TRY IT
Report the number of lines in the records below that hold "Outcome", and leave out everything else.

DATA TO EXAMINE

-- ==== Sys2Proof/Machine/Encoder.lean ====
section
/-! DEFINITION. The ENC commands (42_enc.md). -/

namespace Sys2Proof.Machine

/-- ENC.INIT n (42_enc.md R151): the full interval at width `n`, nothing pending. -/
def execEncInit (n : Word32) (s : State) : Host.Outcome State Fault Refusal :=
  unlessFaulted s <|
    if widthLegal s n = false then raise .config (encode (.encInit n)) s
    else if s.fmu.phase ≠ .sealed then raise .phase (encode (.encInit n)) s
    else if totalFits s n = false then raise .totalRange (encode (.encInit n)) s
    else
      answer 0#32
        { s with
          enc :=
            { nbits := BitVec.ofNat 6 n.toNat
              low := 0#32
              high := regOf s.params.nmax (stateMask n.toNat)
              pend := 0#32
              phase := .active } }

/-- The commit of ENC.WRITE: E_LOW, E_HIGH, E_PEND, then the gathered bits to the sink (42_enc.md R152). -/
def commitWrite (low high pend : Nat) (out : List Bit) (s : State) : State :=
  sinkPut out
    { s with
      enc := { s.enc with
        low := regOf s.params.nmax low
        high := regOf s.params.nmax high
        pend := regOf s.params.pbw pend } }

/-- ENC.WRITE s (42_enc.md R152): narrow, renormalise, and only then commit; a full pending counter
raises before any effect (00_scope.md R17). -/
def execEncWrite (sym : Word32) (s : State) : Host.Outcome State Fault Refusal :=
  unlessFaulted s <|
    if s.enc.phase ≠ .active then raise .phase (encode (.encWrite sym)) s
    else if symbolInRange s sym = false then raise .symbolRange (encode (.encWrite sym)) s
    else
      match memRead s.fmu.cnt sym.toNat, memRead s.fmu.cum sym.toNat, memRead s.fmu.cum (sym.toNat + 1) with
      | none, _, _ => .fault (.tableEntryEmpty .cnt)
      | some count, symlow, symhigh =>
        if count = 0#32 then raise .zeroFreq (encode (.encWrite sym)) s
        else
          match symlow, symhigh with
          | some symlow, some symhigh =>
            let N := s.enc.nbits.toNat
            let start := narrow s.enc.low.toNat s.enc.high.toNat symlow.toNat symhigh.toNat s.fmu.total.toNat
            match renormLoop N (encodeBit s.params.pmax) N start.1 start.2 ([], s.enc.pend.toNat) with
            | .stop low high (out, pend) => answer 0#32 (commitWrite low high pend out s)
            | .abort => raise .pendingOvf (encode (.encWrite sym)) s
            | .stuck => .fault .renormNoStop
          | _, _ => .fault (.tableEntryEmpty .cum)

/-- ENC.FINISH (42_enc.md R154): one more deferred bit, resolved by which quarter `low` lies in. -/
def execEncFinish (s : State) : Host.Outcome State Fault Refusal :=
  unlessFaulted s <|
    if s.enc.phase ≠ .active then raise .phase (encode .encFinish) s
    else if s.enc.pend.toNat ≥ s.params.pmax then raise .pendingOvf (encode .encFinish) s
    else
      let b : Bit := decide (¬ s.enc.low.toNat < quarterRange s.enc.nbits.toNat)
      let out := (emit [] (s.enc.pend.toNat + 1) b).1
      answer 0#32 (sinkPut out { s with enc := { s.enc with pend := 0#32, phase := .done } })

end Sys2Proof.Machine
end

EXPECTED ANSWER
3